The state justices were preparing to hear arguments in a similar case involving delivery drivers for courier service Dynamex. The state high court asked parties to weigh in via brief on whether the California law on classifying workers as employees or independent contractors should dump Bordello and instead use a test similar to one the New Jersey Supreme Court adopted in 2015.
New Jersey’s ABC test starts with the presumption that the worker is an employee. But if three conditions are met, the person can be considered and independent contractor. If A, B, or C isn’t present, the worker is considered an employee.
The state supreme court heard arguments in Dynamex Feb. 6 and can rule at any time. Courts typically take several months to decide a case after oral arguments.

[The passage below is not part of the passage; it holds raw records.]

/-- A write of DRV_DIAG (R450, R451, R14). -/
def Rod.writeDiag (ρ : Rod) (path : Nat) (n : Axis) (data : Word) : Rod :=
  if ρ.accessOpen = false ∨ ρ.mode ≠ SM.standby then ρ.errCap (drivePage n) 0x2 path 0x54 data
  else
    let was := ρ.gw (Rg.DRV_DIAG n.val)
    let ρ0 := ρ.each allPhases fun p q =>
      let h := q.half n p
      q.putHalf n p { h with hiAt := if wBit data p.val && !wBit was p.val then ρ.ft else h.hiAt
                             loAt := if wBit data (4 + p.val) && !wBit was (4 + p.val) then ρ.ft else h.loAt }
    let ρ1 := ρ0.pw (Rg.DRV_DIAG n.val) (data &&& 0x80FF0077#32)
    if wBit data 31 then
      ρ1.each allPhases fun p q => if wBit data p.val && wBit data (4 + p.val) then q.cross n p else q
    else ρ1

/-- A switch turned on in direct diagnostic mode turns off ON_T after its bit was set (R451): 0 to 2 GH, 3 to 5 GL. -/
def Rod.diagOff (ρ : Rod) (n : Axis) (sw : Nat) : Rod :=
  let h := ρ.half n (if sw % 3 = 0 then 0 else if sw % 3 = 1 then 1 else 2)
  if !ρ.passed (if sw < 3 then h.hiAt else h.loAt) (ρ.g (Fl.DRV_DIAG_ON_T n.val) * 1000) then ρ
  else if sw < 3 then ρ.clrBit (Fl.DRV_DIAG_GH n.val) sw
  else ρ.clrBit (Fl.DRV_DIAG_GL n.val) (sw - 3)

/-! ### Fence latch, chopper and motor supply -/

/-- The coil current stays below 40 mA while X_KHS commands it on (R429): a turn-off by the fence switches (R559). -/
def Rod.fenceLatch (ρ : Rod) : Rod :=
  if ρ.md.khs && !ρ.die.fence then
    let ρ1 := ({ ρ with die := { ρ.die with fence := true } }.irq 0x093 7).flt 0x0B40 sevWithdraw 0x093
      [(4, 4, ρ.md.khsFt % 2 ^ 32)]
    ({ ρ1 with sf := { ρ1.sf with watch := false, offFt := some ρ.ft } }).withdraw
  else ρ

/-- A write of SUP_CMD (R430): the latch clears in REJOIN with at least 40 mA in the coil; any other FENCE_CLR write is
captured. -/
def Rod.writeSupCmd (ρ : Rod) (path : Nat) (data : Word) (coilMa : Nat) : Rod :=
  if wBit data 0 = false then ρ
  else if wBits data 8 8 = 0x5A ∧ ρ.state = RS.rejoin ∧ 40 ≤ coilMa then
    let ρ1 := ρ.p Fl.FENCE_STAT_COIL_MA (satN 0xFFFF coilMa)
    if ρ1.die.fence then
      { ρ1 with die := { ρ1.die with fence := false } }.flt 0x0B41 sevInfo 0x093 [(0, 2, satN 0xFFFF coilMa)]
    else ρ1
  else ρ.errCap 0x093 0x6 path 0x50 data

/-- A threshold of the supply page as a sense code (R458). -/
def supCode (th : Nat) : Nat := th * 64

/-- The chopper turns on above OV1_ON (R459, Table 13.10). -/
def Rod.chopperOn (ρ : Rod) (vm : Nat) : Rod :=
  if ρ.b Fl.CHP_CFG_EN && decide (supCode (ρ.g Fl.SUP_OV_OV1_ON) < vm) && !ρ.b Fl.SUP_STAT_OV1 then
    let ρ1 := (ρ.p Fl.SUP_STAT_OV1 1).irq 0x093 0
    if ρ1.die.chopFail then ρ1
    else
      let quiet := match ρ1.die.lastChop with
        | none => true
        | some t => decide (t + 1000000000 ≤ ρ1.ft)
      let ρ2 := ρ1.when quiet (·.flt 0x0B30 sevInfo 0x093 [(0, 2, vm)])
      { ρ2 with die := { ρ2.die with lastChop := some ρ2.ft } }.p Fl.SUP_STAT_CHOP_ON 1
  else ρ

/-- X_VMS has fallen below OV1_OFF: the chopper turns off, not before MIN_ON (R459). -/
def Rod.chopperOff (ρ : Rod) (onTime : Nat) : Rod :=
  if ρ.b Fl.SUP_STAT_CHOP_ON then
    if onTime < ρ.g Fl.CHP_CFG_MIN_ON then ρ
    else
      let ρ1 := ((ρ.p Fl.SUP_STAT_OV1 0).p Fl.SUP_STAT_CHOP_ON 0).p Fl.CHP_TIME_T
        (satN 0xFFFFFFFF (ρ.g Fl.CHP_TIME_T + onTime))
      { ρ1 with die := { ρ1.die with lastChop := some ρ1.ft } }
  else ρ.p Fl.SUP_STAT_OV1 0

/-- The supply active short of the rod starts: its sets leave the share (R461). -/
def Rod.supplyShort (ρ : Rod) : Rod :=
  ({ ρ with die := { ρ.die with supAsc := true } }).each allAxes fun n q => q.setSetOn n false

It may adopt the ABC test, but that hasn’t happened. “The judge has to make a decision on the current state of the law,” Reibstein said. In Lawson’s case, the Borello test was and still is the current state of the law.
“I believe we should have prevailed even under the Borello standard, so we will appeal the decision,” Liss-Riordan told Bloomberg Law by email Feb. 8. She said she was surprised Corley decided the GrubHub case before knowing whether the supreme court would change the classification test.
The deadline for Liss-Riordan to file an appeal isn’t for a few weeks, and there are procedural moves she could take that may effectively push it later.
“You can buy yourself additional time,” Reibstein said. “Any capable lawyer who thinks that the law may change would probably do so.”
In the meanwhile, GrubHub welcomed the decision.
“We’re extremely satisfied with today’s ruling in Lawson v. Grubhub, which validates the freedom our delivery partners enjoy from deciding when, where and how frequently to perform deliveries,” CEO Matt Maloney said in a statement emailed to Bloomberg Law Feb. 8. “We will continue to ensure that delivery partners can take advantage of the flexibility that they value from working with Grubhub.”
The company declined to comment on potential impact of the Dynamex case.
Liss-Riordan and Thomas Fowler with Lichten & Liss-Riordan, P.C., in Boston and Matthew Carlson in the firm’s San Francisco office represented Lawson.
Gibson, Dunn & Crutcher LLP attorneys Michele Maryott in Orange County, Calif., and Theane Evangelis and Theodore J. Boutrous Jr. in Los Angeles represented GrubHub.
The case is Lawson v. Grubhub, Inc., 2018 BL 44071, N.D. Cal., No. 3:15-cv-05128, findings of fact, conclusions of law 2/8/18.